#### Work to be completed:
Would you please return the lines of the entries below starting at the line that has "(!live.isEmpty && live.all" and ending at the line that has "def State.scheduled (s", both included, exactly as they are?

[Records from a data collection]
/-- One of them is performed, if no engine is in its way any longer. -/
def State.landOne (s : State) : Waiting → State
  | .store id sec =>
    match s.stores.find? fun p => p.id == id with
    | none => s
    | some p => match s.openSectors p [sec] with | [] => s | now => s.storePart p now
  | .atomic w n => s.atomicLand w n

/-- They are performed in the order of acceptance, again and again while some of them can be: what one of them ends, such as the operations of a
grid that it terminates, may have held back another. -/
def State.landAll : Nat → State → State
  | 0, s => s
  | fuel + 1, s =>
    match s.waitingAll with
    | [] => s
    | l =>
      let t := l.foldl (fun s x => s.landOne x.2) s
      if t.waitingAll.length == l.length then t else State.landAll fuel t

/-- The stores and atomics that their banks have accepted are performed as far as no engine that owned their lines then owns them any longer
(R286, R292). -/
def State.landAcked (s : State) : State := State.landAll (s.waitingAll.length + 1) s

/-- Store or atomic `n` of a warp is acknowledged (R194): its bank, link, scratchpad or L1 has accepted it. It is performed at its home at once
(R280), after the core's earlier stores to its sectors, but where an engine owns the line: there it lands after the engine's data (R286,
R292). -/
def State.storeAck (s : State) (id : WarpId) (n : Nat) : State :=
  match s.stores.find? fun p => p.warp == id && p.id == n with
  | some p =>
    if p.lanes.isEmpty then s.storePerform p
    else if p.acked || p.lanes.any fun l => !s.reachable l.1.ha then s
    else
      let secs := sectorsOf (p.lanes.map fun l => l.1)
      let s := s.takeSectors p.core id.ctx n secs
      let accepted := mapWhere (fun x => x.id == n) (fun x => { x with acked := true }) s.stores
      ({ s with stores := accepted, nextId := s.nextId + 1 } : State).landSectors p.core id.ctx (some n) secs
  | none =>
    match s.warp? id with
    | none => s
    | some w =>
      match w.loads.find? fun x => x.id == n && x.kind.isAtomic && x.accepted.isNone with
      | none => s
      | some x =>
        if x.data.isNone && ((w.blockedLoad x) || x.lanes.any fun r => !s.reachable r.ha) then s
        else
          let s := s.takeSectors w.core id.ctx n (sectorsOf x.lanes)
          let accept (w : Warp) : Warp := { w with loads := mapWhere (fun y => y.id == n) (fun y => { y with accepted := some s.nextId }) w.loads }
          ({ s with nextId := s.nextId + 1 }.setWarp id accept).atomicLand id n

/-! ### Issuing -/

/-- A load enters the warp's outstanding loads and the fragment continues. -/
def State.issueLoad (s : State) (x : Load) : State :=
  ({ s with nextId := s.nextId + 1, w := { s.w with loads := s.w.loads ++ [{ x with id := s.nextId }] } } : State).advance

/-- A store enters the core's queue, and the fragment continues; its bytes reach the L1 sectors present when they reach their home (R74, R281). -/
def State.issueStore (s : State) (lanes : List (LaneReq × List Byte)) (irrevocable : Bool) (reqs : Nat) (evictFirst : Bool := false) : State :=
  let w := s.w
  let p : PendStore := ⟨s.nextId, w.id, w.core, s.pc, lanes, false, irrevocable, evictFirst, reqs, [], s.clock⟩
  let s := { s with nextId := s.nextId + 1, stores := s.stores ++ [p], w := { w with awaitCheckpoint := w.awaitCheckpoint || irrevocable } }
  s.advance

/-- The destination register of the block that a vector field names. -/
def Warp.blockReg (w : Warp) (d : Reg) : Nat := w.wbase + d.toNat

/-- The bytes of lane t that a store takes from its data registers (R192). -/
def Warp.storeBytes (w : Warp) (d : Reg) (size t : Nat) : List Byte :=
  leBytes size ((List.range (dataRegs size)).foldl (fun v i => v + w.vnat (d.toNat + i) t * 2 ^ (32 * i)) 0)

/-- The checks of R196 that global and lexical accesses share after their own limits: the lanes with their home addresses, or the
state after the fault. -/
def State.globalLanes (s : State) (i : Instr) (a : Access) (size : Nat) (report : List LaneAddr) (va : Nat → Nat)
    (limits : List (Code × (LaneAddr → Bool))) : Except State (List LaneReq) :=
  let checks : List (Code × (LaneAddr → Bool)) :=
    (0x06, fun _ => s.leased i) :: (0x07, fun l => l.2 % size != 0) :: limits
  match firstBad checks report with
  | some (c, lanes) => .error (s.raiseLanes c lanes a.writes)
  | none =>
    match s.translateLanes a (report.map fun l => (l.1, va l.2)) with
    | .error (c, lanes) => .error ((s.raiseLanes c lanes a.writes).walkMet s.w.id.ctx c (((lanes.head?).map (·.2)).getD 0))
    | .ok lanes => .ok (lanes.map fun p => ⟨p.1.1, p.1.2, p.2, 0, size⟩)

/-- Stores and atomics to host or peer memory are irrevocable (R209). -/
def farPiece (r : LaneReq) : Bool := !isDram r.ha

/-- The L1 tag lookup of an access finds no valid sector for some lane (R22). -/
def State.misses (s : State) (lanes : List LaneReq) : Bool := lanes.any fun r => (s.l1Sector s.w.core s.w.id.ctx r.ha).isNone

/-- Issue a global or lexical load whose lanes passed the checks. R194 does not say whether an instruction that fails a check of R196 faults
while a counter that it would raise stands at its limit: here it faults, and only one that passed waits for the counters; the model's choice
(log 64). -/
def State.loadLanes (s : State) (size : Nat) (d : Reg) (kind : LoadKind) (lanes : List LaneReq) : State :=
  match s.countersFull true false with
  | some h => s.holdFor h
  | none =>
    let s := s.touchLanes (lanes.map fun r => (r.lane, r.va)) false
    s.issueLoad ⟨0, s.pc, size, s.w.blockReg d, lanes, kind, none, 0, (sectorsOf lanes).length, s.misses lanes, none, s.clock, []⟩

--

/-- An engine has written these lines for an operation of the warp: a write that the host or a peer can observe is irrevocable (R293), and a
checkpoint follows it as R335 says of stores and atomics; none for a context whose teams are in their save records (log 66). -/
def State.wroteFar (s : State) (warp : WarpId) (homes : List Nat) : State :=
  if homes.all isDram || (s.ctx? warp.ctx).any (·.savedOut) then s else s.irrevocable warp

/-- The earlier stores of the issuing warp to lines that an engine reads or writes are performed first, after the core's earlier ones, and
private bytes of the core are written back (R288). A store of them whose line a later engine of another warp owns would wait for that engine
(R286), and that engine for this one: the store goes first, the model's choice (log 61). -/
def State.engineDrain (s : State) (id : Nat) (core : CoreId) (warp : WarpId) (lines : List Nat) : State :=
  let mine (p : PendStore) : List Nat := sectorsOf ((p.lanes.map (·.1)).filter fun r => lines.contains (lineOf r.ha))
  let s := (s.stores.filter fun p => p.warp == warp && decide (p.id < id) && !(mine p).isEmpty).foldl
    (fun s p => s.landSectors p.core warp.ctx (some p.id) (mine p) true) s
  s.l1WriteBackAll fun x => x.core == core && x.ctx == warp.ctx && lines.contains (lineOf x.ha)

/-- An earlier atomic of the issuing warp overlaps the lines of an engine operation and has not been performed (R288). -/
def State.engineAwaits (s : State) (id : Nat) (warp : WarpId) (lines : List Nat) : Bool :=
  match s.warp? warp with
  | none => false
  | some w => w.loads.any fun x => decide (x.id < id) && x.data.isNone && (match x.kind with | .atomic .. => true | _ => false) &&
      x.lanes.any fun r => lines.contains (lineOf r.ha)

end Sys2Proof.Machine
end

...

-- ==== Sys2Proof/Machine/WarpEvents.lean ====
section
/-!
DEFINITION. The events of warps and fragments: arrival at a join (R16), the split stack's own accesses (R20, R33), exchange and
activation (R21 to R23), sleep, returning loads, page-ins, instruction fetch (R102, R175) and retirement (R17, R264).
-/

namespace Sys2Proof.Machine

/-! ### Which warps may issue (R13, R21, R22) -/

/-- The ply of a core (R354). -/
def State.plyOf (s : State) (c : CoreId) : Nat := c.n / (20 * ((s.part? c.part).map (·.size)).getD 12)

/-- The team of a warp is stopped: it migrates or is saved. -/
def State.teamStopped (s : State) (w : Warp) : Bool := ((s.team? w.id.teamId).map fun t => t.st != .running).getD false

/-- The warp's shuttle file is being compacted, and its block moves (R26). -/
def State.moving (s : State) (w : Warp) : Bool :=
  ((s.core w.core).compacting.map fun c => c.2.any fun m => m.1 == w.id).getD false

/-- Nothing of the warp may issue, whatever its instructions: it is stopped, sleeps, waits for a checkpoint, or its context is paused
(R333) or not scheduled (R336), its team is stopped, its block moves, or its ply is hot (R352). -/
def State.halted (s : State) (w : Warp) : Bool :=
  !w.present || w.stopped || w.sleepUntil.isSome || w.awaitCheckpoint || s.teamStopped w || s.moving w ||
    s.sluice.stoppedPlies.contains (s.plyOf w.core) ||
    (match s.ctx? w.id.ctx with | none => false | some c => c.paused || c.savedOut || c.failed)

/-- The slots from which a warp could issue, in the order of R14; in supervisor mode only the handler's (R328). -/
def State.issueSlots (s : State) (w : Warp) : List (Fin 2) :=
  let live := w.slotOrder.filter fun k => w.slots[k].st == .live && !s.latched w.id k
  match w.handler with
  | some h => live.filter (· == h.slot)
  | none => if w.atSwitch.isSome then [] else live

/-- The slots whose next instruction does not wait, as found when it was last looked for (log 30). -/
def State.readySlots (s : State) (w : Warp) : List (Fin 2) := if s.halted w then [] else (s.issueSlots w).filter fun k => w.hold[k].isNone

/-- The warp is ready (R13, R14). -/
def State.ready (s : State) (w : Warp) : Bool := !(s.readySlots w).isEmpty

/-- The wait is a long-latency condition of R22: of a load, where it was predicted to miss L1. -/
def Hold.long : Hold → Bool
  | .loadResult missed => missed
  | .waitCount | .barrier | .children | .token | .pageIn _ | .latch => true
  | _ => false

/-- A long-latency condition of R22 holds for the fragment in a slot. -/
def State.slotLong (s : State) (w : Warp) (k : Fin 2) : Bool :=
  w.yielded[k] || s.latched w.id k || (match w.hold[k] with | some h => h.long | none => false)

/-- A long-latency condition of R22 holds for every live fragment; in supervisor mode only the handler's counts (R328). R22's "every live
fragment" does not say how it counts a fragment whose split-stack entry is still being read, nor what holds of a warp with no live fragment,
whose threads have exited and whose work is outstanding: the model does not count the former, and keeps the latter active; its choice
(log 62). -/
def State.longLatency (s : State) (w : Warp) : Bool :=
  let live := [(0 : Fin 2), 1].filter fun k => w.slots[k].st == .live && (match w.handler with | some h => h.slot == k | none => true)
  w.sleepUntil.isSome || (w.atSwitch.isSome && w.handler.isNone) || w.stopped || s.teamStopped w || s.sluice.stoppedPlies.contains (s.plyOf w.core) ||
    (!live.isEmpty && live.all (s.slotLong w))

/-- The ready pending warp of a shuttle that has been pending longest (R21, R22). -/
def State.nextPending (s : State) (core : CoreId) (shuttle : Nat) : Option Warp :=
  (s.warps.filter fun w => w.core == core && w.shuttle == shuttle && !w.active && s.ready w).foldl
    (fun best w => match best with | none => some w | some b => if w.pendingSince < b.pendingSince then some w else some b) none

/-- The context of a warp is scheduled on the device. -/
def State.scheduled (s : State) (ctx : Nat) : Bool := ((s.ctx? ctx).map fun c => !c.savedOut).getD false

#### Answer for the task:
    (!live.isEmpty && live.all (s.slotLong w))

/-- The ready pending warp of a shuttle that has been pending longest (R21, R22). -/
def State.nextPending (s : State) (core : CoreId) (shuttle : Nat) : Option Warp :=
  (s.warps.filter fun w => w.core == core && w.shuttle == shuttle && !w.active && s.ready w).foldl
    (fun best w => match best with | none => some w | some b => if w.pendingSince < b.pendingSince then some w else some b) none

/-- The context of a warp is scheduled on the device. -/
def State.scheduled (s : State) (ctx : Nat) : Bool := ((s.ctx? ctx).map fun c => !c.savedOut).getD false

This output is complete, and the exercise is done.